◆ What you should do:
Using the records below, write out again exactly the lines that begin at the line containing "key 12345 -/" and end at the line containing "def keeperHead : List", and no other lines.

◆ Data shown:
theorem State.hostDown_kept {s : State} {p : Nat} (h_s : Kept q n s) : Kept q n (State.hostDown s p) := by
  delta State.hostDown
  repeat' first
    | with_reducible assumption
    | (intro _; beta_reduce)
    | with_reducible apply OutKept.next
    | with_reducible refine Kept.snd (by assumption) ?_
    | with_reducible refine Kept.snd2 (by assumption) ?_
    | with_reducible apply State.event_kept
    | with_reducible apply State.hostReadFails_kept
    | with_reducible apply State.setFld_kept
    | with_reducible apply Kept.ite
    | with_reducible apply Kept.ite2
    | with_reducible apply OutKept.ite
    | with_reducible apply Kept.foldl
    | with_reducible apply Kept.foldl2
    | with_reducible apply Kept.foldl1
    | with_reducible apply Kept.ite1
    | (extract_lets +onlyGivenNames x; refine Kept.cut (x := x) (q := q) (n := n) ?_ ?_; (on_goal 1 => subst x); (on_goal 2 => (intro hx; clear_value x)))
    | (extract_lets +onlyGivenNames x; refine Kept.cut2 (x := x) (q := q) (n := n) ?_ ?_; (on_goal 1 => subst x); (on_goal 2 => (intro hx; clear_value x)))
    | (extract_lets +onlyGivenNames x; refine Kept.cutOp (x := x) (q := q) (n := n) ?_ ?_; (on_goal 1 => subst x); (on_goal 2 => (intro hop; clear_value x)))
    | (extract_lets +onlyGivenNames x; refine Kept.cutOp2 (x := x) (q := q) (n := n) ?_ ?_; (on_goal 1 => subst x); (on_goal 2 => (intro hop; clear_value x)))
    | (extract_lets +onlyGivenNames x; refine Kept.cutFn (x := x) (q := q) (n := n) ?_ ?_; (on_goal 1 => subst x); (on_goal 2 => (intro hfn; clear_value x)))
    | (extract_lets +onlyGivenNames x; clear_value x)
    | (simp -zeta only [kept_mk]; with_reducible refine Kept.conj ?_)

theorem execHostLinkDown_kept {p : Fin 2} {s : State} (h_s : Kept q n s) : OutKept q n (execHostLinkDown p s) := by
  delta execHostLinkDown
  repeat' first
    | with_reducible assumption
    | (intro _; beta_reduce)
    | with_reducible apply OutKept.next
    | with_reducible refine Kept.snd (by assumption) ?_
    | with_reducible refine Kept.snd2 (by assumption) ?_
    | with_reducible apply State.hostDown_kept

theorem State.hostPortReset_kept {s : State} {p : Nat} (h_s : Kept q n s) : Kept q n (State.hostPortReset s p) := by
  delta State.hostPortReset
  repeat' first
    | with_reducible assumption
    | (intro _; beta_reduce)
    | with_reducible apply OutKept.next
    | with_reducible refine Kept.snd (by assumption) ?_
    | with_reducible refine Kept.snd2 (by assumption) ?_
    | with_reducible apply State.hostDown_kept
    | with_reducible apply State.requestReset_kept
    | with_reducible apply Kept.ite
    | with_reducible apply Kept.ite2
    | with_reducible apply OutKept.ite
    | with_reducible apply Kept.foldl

--

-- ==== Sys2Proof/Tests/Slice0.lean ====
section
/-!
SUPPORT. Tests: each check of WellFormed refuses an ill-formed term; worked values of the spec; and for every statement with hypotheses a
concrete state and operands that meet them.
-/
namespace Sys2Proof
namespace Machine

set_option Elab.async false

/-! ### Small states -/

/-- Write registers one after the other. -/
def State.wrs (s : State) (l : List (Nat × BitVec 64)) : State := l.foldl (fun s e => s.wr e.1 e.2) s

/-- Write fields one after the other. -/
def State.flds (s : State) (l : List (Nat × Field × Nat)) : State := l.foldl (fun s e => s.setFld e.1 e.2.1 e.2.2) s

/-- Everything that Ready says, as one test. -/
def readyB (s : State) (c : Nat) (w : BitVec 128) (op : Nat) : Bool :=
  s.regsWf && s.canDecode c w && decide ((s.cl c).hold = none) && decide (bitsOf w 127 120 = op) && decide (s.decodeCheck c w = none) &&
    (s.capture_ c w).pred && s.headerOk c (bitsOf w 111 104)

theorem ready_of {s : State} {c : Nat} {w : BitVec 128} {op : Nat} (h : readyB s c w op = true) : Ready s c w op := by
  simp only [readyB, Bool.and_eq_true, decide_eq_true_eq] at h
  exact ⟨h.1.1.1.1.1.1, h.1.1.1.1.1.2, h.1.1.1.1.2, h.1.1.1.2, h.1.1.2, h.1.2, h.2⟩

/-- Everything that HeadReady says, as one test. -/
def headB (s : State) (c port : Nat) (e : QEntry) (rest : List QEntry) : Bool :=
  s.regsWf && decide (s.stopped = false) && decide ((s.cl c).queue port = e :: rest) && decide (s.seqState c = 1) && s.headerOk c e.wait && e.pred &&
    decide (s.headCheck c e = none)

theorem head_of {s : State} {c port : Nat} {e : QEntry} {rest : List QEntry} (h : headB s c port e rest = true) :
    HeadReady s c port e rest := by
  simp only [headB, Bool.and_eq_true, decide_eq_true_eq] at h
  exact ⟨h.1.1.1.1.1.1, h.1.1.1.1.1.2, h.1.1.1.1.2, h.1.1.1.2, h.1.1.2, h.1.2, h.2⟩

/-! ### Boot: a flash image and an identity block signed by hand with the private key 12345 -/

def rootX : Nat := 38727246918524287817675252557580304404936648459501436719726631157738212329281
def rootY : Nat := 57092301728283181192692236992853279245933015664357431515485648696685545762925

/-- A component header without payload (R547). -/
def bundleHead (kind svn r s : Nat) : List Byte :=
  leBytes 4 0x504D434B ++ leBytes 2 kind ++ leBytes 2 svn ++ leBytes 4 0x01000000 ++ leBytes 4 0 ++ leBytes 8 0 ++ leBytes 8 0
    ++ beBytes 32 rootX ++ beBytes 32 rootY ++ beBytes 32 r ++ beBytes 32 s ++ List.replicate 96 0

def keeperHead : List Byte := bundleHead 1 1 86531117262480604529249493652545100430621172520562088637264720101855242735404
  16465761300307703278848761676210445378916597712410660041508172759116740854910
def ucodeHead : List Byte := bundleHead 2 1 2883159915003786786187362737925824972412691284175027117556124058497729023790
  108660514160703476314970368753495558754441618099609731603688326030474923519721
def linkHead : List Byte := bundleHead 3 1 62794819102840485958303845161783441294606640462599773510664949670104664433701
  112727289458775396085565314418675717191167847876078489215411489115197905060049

◆ Completed exercise:
/-! ### Boot: a flash image and an identity block signed by hand with the private key 12345 -/

def rootX : Nat := 38727246918524287817675252557580304404936648459501436719726631157738212329281
def rootY : Nat := 57092301728283181192692236992853279245933015664357431515485648696685545762925

/-- A component header without payload (R547). -/
def bundleHead (kind svn r s : Nat) : List Byte :=
  leBytes 4 0x504D434B ++ leBytes 2 kind ++ leBytes 2 svn ++ leBytes 4 0x01000000 ++ leBytes 4 0 ++ leBytes 8 0 ++ leBytes 8 0
    ++ beBytes 32 rootX ++ beBytes 32 rootY ++ beBytes 32 r ++ beBytes 32 s ++ List.replicate 96 0

def keeperHead : List Byte := bundleHead 1 1 86531117262480604529249493652545100430621172520562088637264720101855242735404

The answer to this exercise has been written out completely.